Old cities, new archives: Frankfurt

For the sake of being thorough in my tracking down of leper hospitals possibly "reformed" by the Mainz archbishops, I decided to spend a day in Frankfurt's municipal archives. A number of relevant charters have been published (thanks, 19th-century Germans!) but there are also several legal cases and, tantalizingly, letters concerning leprosy diagnosis that haven't been. As I discovered, Frankfurt's institute for city history is located in the former Carmelite cloister (makes a change from the castles preferred by Bavarians.) Fortunately, given my terrible sense of direction, it's very close to the metropolis's opera house… to which, obviously, I know the way. Typically for central Frankfurt, it's sandwiched incongruously between office buildings. The institute holds a museum space as well as the archives, so I approached the main entrance in some uncertainty, more than half expecting to be shown around to a side door. However, I was welcomed warmly by the woman on the desk, shown where to sign in, given a locker key, and told where to put my things: "second door on the left in the cloister walk, and then the reading room is up in the dormitorium." I thanked her, and went through into the cloister walk… and my jaw actually dropped.

Tuesday, March 25, 2014

In which I try not to fluster archivists

I know, I know, these posts are like London busses. But I had a (mis)adventurous day in Wiesbaden on Monday that just demands to be chronicled. The Hessisches Hauptstaatsarchiv, despite its sonorous name and importance, is tucked up behind a middle school and an Asian grocery west of the central train station, the direction none of the tourists go. The first time I visited its premises, I stopped numerous people for directions, all of whom were a bit confused by the question. The journey was easier on the second time, though; I admired the 19th-century villas I passed, and even knew which side streets to take to avoid pedaling up steep hills. I gave my name at the reception, fed a carefully kept 1 euro piece into one of the lockers in the subterranean space where the coffee automat lives, and headed to the reading room. It was once there that the comical adventures started.

Sunday, March 23, 2014

New archives, new cities: Würzburg

I spent the last two days in Würzburg! Two sunny days in this north Bavarian city made a refreshing change to my routine. Most of these sunny days were spent in the archives, of course, which I'd been needing to check out. The Würzburg branch of the Bavarian State Archives lives in several of the 320 rooms of the Baroque residence built by the prince-archbishop from 1720 onwards. (Video of this extraordinary place here; photos are not allowed inside.) Now, be not deceived: the archives are in a rear courtyard in a side wing; the barred windows suggest that the rooms were previously service rooms. But the space is nevertheless impressively spacious, and on Friday morning, I got the reading room to myself, with early morning light streaming through the windows, and the enormous palace gardens waking up on the other side.

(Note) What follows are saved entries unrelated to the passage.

-- ==== Sys2Proof/Tests/Witness.lean ====
section
/-! SUPPORT. Witnesses: for each clause of each statement a state and operands that meet its hypotheses. -/

open Sys2Proof Sys2Proof.Machine

set_option maxRecDepth 20000

/-- The state an outcome goes on in. -/
def after (o : Host.Outcome State Fault Refusal) : State := match o with
  | .next u => u
  | _ => State.reset

/-- A signed image of one segment and one entry row, its key made for the test. -/
def testImage : List Byte := bytesOf (
  [65, 75, 90, 73, 1, 0, 0, 1, 240, 1, 0, 0, 1, 1, 1, 0, 3, 0, 0, 0, 0, 0, 0, 0, 170, 0, 0, 0, 0, 0, 0, 0, 0, 0, 0, 0, 0, 0, 0, 0, 0, 1, 0, 0, 24, 1, 0, 0, 0, 0, 0, 0, 0, 0, 0, 0, 128, 1, 0, 0, 0, 0] ++
  [0, 0, 0, 0, 0, 0, 0, 0, 0, 0, 0, 0, 0, 0, 0, 0, 0, 0, 0, 0, 0, 0, 0, 0, 0, 0, 0, 0, 0, 0, 0, 0, 0, 0, 0, 0, 0, 0, 0, 0, 0, 0, 0, 0, 0, 0, 0, 0, 0, 0, 0, 0, 0, 0, 0, 0, 0, 0, 0, 0, 0, 0] ++
  [0, 0, 0, 0, 0, 0, 0, 0, 0, 0, 0, 0, 0, 0, 0, 0, 0, 0, 0, 0, 0, 0, 0, 0, 0, 0, 0, 0, 0, 0, 0, 0, 0, 0, 0, 0, 0, 0, 0, 0, 0, 0, 0, 0, 0, 0, 0, 0, 0, 0, 0, 0, 0, 0, 0, 0, 0, 0, 0, 0, 0, 0] ++
  [0, 0, 0, 0, 0, 0, 0, 0, 0, 0, 0, 0, 0, 0, 0, 0, 0, 0, 0, 0, 0, 0, 0, 0, 0, 0, 0, 0, 0, 0, 0, 0, 0, 0, 0, 0, 0, 0, 0, 0, 0, 0, 0, 0, 0, 0, 0, 0, 0, 0, 0, 0, 0, 0, 0, 0, 0, 0, 0, 0, 0, 0] ++
  [0, 0, 0, 0, 132, 118, 184, 225, 3, 0, 0, 0, 0, 0, 0, 0, 0, 0, 0, 0, 8, 0, 0, 0, 1, 0, 0, 0, 0, 0, 0, 0, 0, 0, 0, 1, 2, 0, 0, 0, 170, 135, 202, 34, 190, 139, 5, 55, 142, 177, 199, 30, 243, 32, 173, 116, 110, 29, 59, 98, 139, 167] ++
  [155, 152, 89, 247, 65, 224, 130, 84, 42, 56, 85, 2, 242, 93, 191, 85, 41, 108, 58, 84, 94, 56, 114, 118, 10, 183, 54, 23, 222, 74, 150, 38, 44, 111, 93, 158, 152, 191, 146, 146, 220, 41, 248, 244, 29, 189, 40, 154, 20, 124, 233, 218, 49, 19, 181, 240, 184, 192, 10, 96, 177, 206] ++
  [29, 126, 129, 157, 122, 67, 29, 124, 144, 234, 14, 95, 1, 0, 0, 0, 85, 0, 0, 0, 8, 217, 153, 5, 123, 163, 210, 217, 105, 38, 0, 69, 197, 91, 151, 240, 137, 2, 89, 89, 166, 244, 52, 214, 81, 210, 7, 209, 159, 185, 110, 158, 79, 224, 232, 110, 190, 14, 100, 248, 91, 150] ++
  [169, 199, 82, 149, 223, 97, 133, 214, 173, 136, 241, 150, 205, 218, 80, 213, 127, 149, 154, 10, 200, 124, 151, 142, 203, 99, 133, 54, 5, 0, 124, 209, 85, 130, 169, 183, 27, 185, 215, 38, 152, 77, 63, 36, 194, 154, 14, 26, 26, 184, 244, 100, 34, 204, 0, 0, 0, 0, 0, 0, 0, 0])

/-- The symbols of a MINI frame of one codeword on every group, as a noiseless receiver measures them. -/
def lineSyms (mac : List Byte) : List LineSym :=
  let w := codedStream false mac
  (List.range 6).map fun n => { llr := (List.range 412).map fun k => if bitAt w (412 * n + k) then 255#8 else 1#8 }

theorem witness_StepRunsFront_1 : ∃ (c : Instr) (l : List Instr) (s : State),
    (s.pending = c :: l) :=
  ⟨Instr.refclkStable, [], { State.reset with pending := [Instr.refclkStable] }, by decide⟩

theorem witness_IdleStepIsACycle_1 : ∃ (s : State),
    (s.pending = []) ∧
    (s.coresRun = true) ∧
    (s.tmu.corr = 0) ∧
    (s.tmu.ns + (s.tmu.frac + (938249922368853 + s.tmu.adj).toNat) / 2 ^ 48 < 1000000000) ∧
    (0 ≤ 938249922368853 + s.tmu.adj) :=
  ⟨State.reset, by decide, by decide, by decide, by decide, by decide⟩

theorem witness_IdleStepIsACycle_2 : ∃ (s : State),
    (s.pending = []) ∧
    (s.glb.mode = .off ∨ s.glb.mode = .vigil ∨ s.stest.frozen = true) :=
  ⟨{ State.reset with glb.mode := .vigil }, by decide, by decide⟩

theorem witness_ResetRegisters_1 : ∃ (a v : Nat),
    ((a, v) ∈ [(0x0, 0x81000201), (0x8, 0x1), (0x10, 0x0), (0x20, 0x0), (0x28, 0x0), (0x2C, 0x0),
  (0x30, 0x0), (0x40, 0x0), (0x44, 0x0), (0x50, 0x7F), (0x58, 0x0), (0x5C, 0x0),
  (0x60, 0x0), (0x64, 0x0), (0x10010, 0x0), (0x10014, 0x0), (0x10020, 0x0), (0x10024, 0x0),
  (0x10028, 0x0), (0x1002C, 0x0), (0x10030, 0x0), (0x10034, 0x0), (0x10038, 0x0), (0x1003C, 0x0),
  (0x10040, 0x0), (0x10044, 0x0), (0x10048, 0x0), (0x1004C, 0x0), (0x10050, 0x0), (0x10054, 0x0),
  (0x10058, 0x0), (0x1005C, 0x0), (0x10060, 0x0), (0x10064, 0x0), (0x10068, 0x0), (0x1006C, 0x0),
  (0x10070, 0x0), (0x10074, 0x0), (0x10078, 0x0), (0x1007C, 0x0), (0x10080, 0x0), (0x10084, 0x0),
  (0x10090, 0x0), (0x10094, 0x0), (0x10098, 0x0), (0x1009C, 0x0), (0x100A0, 0x0), (0x100A4, 0x0),
  (0x100A8, 0x0), (0x18010, 0x0)]) :=
  ⟨0x0, 0x81000201, by decide⟩

theorem witness_ResetRegisters_2 : ∃ (a v : Nat),
    ((a, v) ∈ [(0x18014, 0x0), (0x18020, 0x0), (0x18024, 0x0), (0x18028, 0x0), (0x1802C, 0x0), (0x18030, 0x0),
  (0x18034, 0x0), (0x18038, 0x0), (0x1803C, 0x0), (0x18040, 0x0), (0x18044, 0x0), (0x18048, 0x0),
  (0x1804C, 0x0), (0x18050, 0x0), (0x18054, 0x0), (0x18058, 0x0), (0x1805C, 0x0), (0x18060, 0x0),
  (0x18064, 0x0), (0x18068, 0x0), (0x1806C, 0x0), (0x18070, 0x0), (0x18074, 0x0), (0x18078, 0x0),
  (0x1807C, 0x0), (0x18080, 0x0), (0x18084, 0x0), (0x18088, 0x0), (0x1808C, 0x0), (0x18090, 0x0),
  (0x18094, 0x0), (0x18098, 0x0), (0x1809C, 0x0), (0x180A0, 0x0), (0x180A4, 0x0), (0x180B0, 0x0),
  (0x20000, 0x0), (0x20004, 0x0), (0x20008, 0x0), (0x20010, 0x0), (0x20014, 0x0), (0x20018, 0x0),
  (0x2001C, 0x0), (0x20020, 0x0), (0x20024, 0x0), (0x20028, 0x0), (0x20030, 0x0), (0x20034, 0x0),
  (0x20040, 0x0), (0x20048, 0x0)]) :=
  ⟨0x18014, 0x0, by decide⟩

theorem witness_ResetRegisters_3 : ∃ (a v : Nat),
    ((a, v) ∈ [(0x2004C, 0x0), (0x20050, 0x0), (0x20058, 0x0), (0x2005C, 0x0), (0x28000, 0x0), (0x28008, 0x0),
  (0x2800C, 0x0), (0x28010, 0x0), (0x28014, 0x0), (0x28018, 0x0), (0x28020, 0x0), (0x28024, 0x0),
  (0x28028, 0x0), (0x2802C, 0x0), (0x28030, 0x0), (0x28034, 0x0), (0x28038, 0x0), (0x28040, 0x0),
  (0x28044, 0x0), (0x2C000, 0x0), (0x2C004, 0x0), (0x2C008, 0x0), (0x2C00C, 0x0), (0x2C010, 0x0),
  (0x2C014, 0x0), (0x2C020, 0x0), (0x2C024, 0x0), (0x2C028, 0x0), (0x2C030, 0x0), (0x30000, 0x0),
  (0x30004, 0x0), (0x30008, 0x0), (0x3000C, 0x0), (0x30010, 0x0), (0x30014, 0x0), (0x30018, 0x0),
  (0x3001C, 0x0), (0x30020, 0x0), (0x30030, 0x0), (0x30034, 0x0), (0x30038, 0x0), (0x30040, 0x0),
  (0x30044, 0x0), (0x30050, 0x0), (0x50004, 0x0), (0x50010, 0x0), (0x50018, 0x0), (0x5001C, 0x0),
  (0x50020, 0x0), (0x50024, 0x0)]) :=
  ⟨0x2004C, 0x0, by decide⟩

theorem witness_ResetRegisters_4 : ∃ (a v : Nat),
    ((a, v) ∈ [(0x50030, 0x0), (0x50034, 0x0), (0x50038, 0x0), (0x8000, 0x0), (0x8008, 0x0), (0x8010, 0x0),
  (0x8014, 0x0), (0x8018, 0x0), (0x801C, 0x0), (0x8020, 0x0), (0x8024, 0x0), (0x8030, 0x0),
  (0x8034, 0x0), (0x8038, 0x0), (0x803C, 0x0), (0x8040, 0x0), (0x8044, 0x0), (0x8048, 0x0),
  (0x38000, 0x0), (0x38004, 0x0), (0x38008, 0x0), (0x38010, 0x0), (0x38014, 0x0), (0x38018, 0x0),
  (0x3801C, 0x0), (0x38020, 0x0), (0x38030, 0x0), (0x38034, 0x0), (0x38038, 0x0), (0x38040, 0x0),
  (0x3C000, 0x300), (0x3C008, 0x0), (0x3C00C, 0x0), (0x3C010, 0x0), (0x3C014, 0x0), (0x3C018, 0x0),
  (0x3C01C, 0x0), (0x3C020, 0x0), (0x3C024, 0x0), (0x3C030, 0x0), (0x3C034, 0x0), (0x3C038, 0x0),
  (0x40000, 0x0), (0x40004, 0x0), (0x40008, 0x0), (0x40010, 0x0), (0x40014, 0x0), (0x40030, 0x0),
  (0x40034, 0x0), (0x40038, 0x0)]) :=
  ⟨0x50030, 0x0, by decide⟩

theorem witness_ResetRegisters_5 : ∃ (a v : Nat),
    ((a, v) ∈ [(0x48000, 0x80010000), (0x48020, 0x0), (0x48024, 0x0), (0x48028, 0x0), (0x4802C, 0x0), (0x48030, 0x0),
  (0x48034, 0x0), (0x48038, 0x0), (0x48040, 0x0), (0x48044, 0x0), (0x48048, 0x0), (0x4804C, 0x0),
  (0x4000, 0xE), (0x4004, 0xA0A), (0x4010, 0x0), (0x4014, 0x0), (0x401C, 0x0), (0x4030, 0x0),
  (0x4034, 0x0), (0x4038, 0x0), (0x5C004, 0x0), (0x5C010, 0x0), (0x5C014, 0x0), (0x5C020, 0x0),
  (0x5C024, 0x0), (0x5C030, 0x0), (0x5C034, 0x0), (0x5C038, 0x0), (0x5C040, 0x0), (0x5C044, 0x0),
  (0x5C048, 0x0), (0x58000, 0x0), (0x58008, 0x0), (0x5800C, 0x0), (0x58010, 0x0), (0x58014, 0x0),
  (0x58018, 0x0), (0x5801C, 0x0), (0x58020, 0x7F), (0x58024, 0x0), (0x58030, 0x0), (0x58034, 0x0),
  (0x58038, 0x0), (0x58040, 0x0), (0x4040, 0x0), (0x4044, 0x0), (0x4048, 0x0), (0x4050, 0x0)]) :=
  ⟨0x48000, 0x80010000, by decide⟩

theorem witness_StepsKeepMemoriesCanonical_1 : ∃ (s u : State),
    (s.memoryWf = true) ∧
    (step s = .next u) :=
  ⟨State.reset, tick State.reset, by decide, rfl⟩

theorem witness_OtpBitsAreNeverCleared_1 : ∃ (s u : State) (a i : Nat),
    (step s = .next u) ∧
    (s.otpBit a i = true) :=
  ⟨{ State.reset with otp := [(5, 1#8)] }, tick { State.reset with otp := [(5, 1#8)] }, 5, 0, rfl, by decide⟩

theorem witness_CommandsLeaveTheQueue_1 : ∃ (c : Instr) (s u : State),
    (exec c s = .next u) :=
  ⟨Instr.bypass, State.reset, after (exec .bypass State.reset), rfl⟩

theorem witness_AluResults_1 : ∃ (s : State) (t : Fin 256) (pi : Fin 8) (rd ra rb : Fin 32),
    (s.issuesAt t pi = true) :=
  ⟨State.reset, 0, 0, 1, 2, 3, by decide⟩

theorem witness_ImmediateAndMoveResults_1 : ∃ (s : State) (t : Fin 256) (pi : Fin 8) (rd ra : Fin 32) (imm : BitVec 13) (n : BitVec 6) (hw : Fin 4) (q : BitVec 16),
    (s.issuesAt t pi = true) :=
  ⟨State.reset, 0, 0, 1, 2, 0x1FFF, 63, 3, 0xFFFF, by decide⟩

theorem witness_CompareAndPredicateResults_1 : ∃ (s : State) (t : Fin 256) (pi : Fin 8) (pd pa pb : Fin 8) (cm : Fin 6) (ra rb rd : Fin 32) (cond : Fin 7) (imm : BitVec 9) (op : Fin 4),
    (s.issuesAt t pi = true) :=
  ⟨State.reset, 0, 0, 1, 0, 7, 5, 1, 2, 3, 6, 0x1FF, 3, by decide⟩

theorem witness_LocalLoads_1 : ∃ (s : State) (t : Fin 256) (pi : Fin 8) (rd ra : Fin 32) (imm : BitVec 13) (k : Nat),
    (s.issuesAt t pi = true) ∧
    (((s.thr t).reg ra + imm.signExtend 64).toNat % 1 = 0) ∧
    ((s.thr t).place t ((s.thr t).reg ra + imm.signExtend 64).toNat 1 = some (.dmem k)) ∧
    (s.poisoned (.dmem k) 1 = false) ∧
    (s.steady (.dmem k) 1 = true) :=
  ⟨State.reset, 0, 0, 1, 0, 8, 8, by decide, by decide, by decide, by decide, by decide⟩

theorem witness_LocalLoads_2 : ∃ (s : State) (t : Fin 256) (pi : Fin 8) (rd ra : Fin 32) (imm : BitVec 13) (k : Nat),
    (s.issuesAt t pi = true) ∧
    (((s.thr t).reg ra + imm.signExtend 64).toNat % 2 = 0) ∧
    ((s.thr t).place t ((s.thr t).reg ra + imm.signExtend 64).toNat 2 = some (.dmem k)) ∧
    (s.poisoned (.dmem k) 2 = false) ∧
    (s.steady (.dmem k) 2 = true) :=
  ⟨State.reset, 0, 0, 1, 0, 8, 8, by decide, by decide, by decide, by decide, by decide⟩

Dealing with the head archivist was a bit of an adventure, not only because of his Bavarian accent. I was obliquely critiqued for not showing up on the first day I'd planned to show up; I explained that this was due to my misunderstanding the fact that my "May I view the following manuscripts?"e-mail had received a reply reading "Please send us your postal address so that we can send you information." Apparently this is merely a legal formality, and I was expected. I apologized humbly and repeatedly, and was initiated into Würzburg's organizational system for its Mainz holdings. Not everything was digitalized, I was told; that takes time. It turned out that this meant searching through a variety of typewritten Findbücher (incomplete, the head archivist told me; but everything takes time…) and an impressively large collection of handwritten slips dating to the 1930s, when the charters from Mainz had last been catalogued. Fortunately, the medieval scribes of the codices belonging to the "books from Mainz with various contents" collection had made tables of contents. Is there a patron saint of such scribes? A day devoted to praying fervently for their souls? I think there should be.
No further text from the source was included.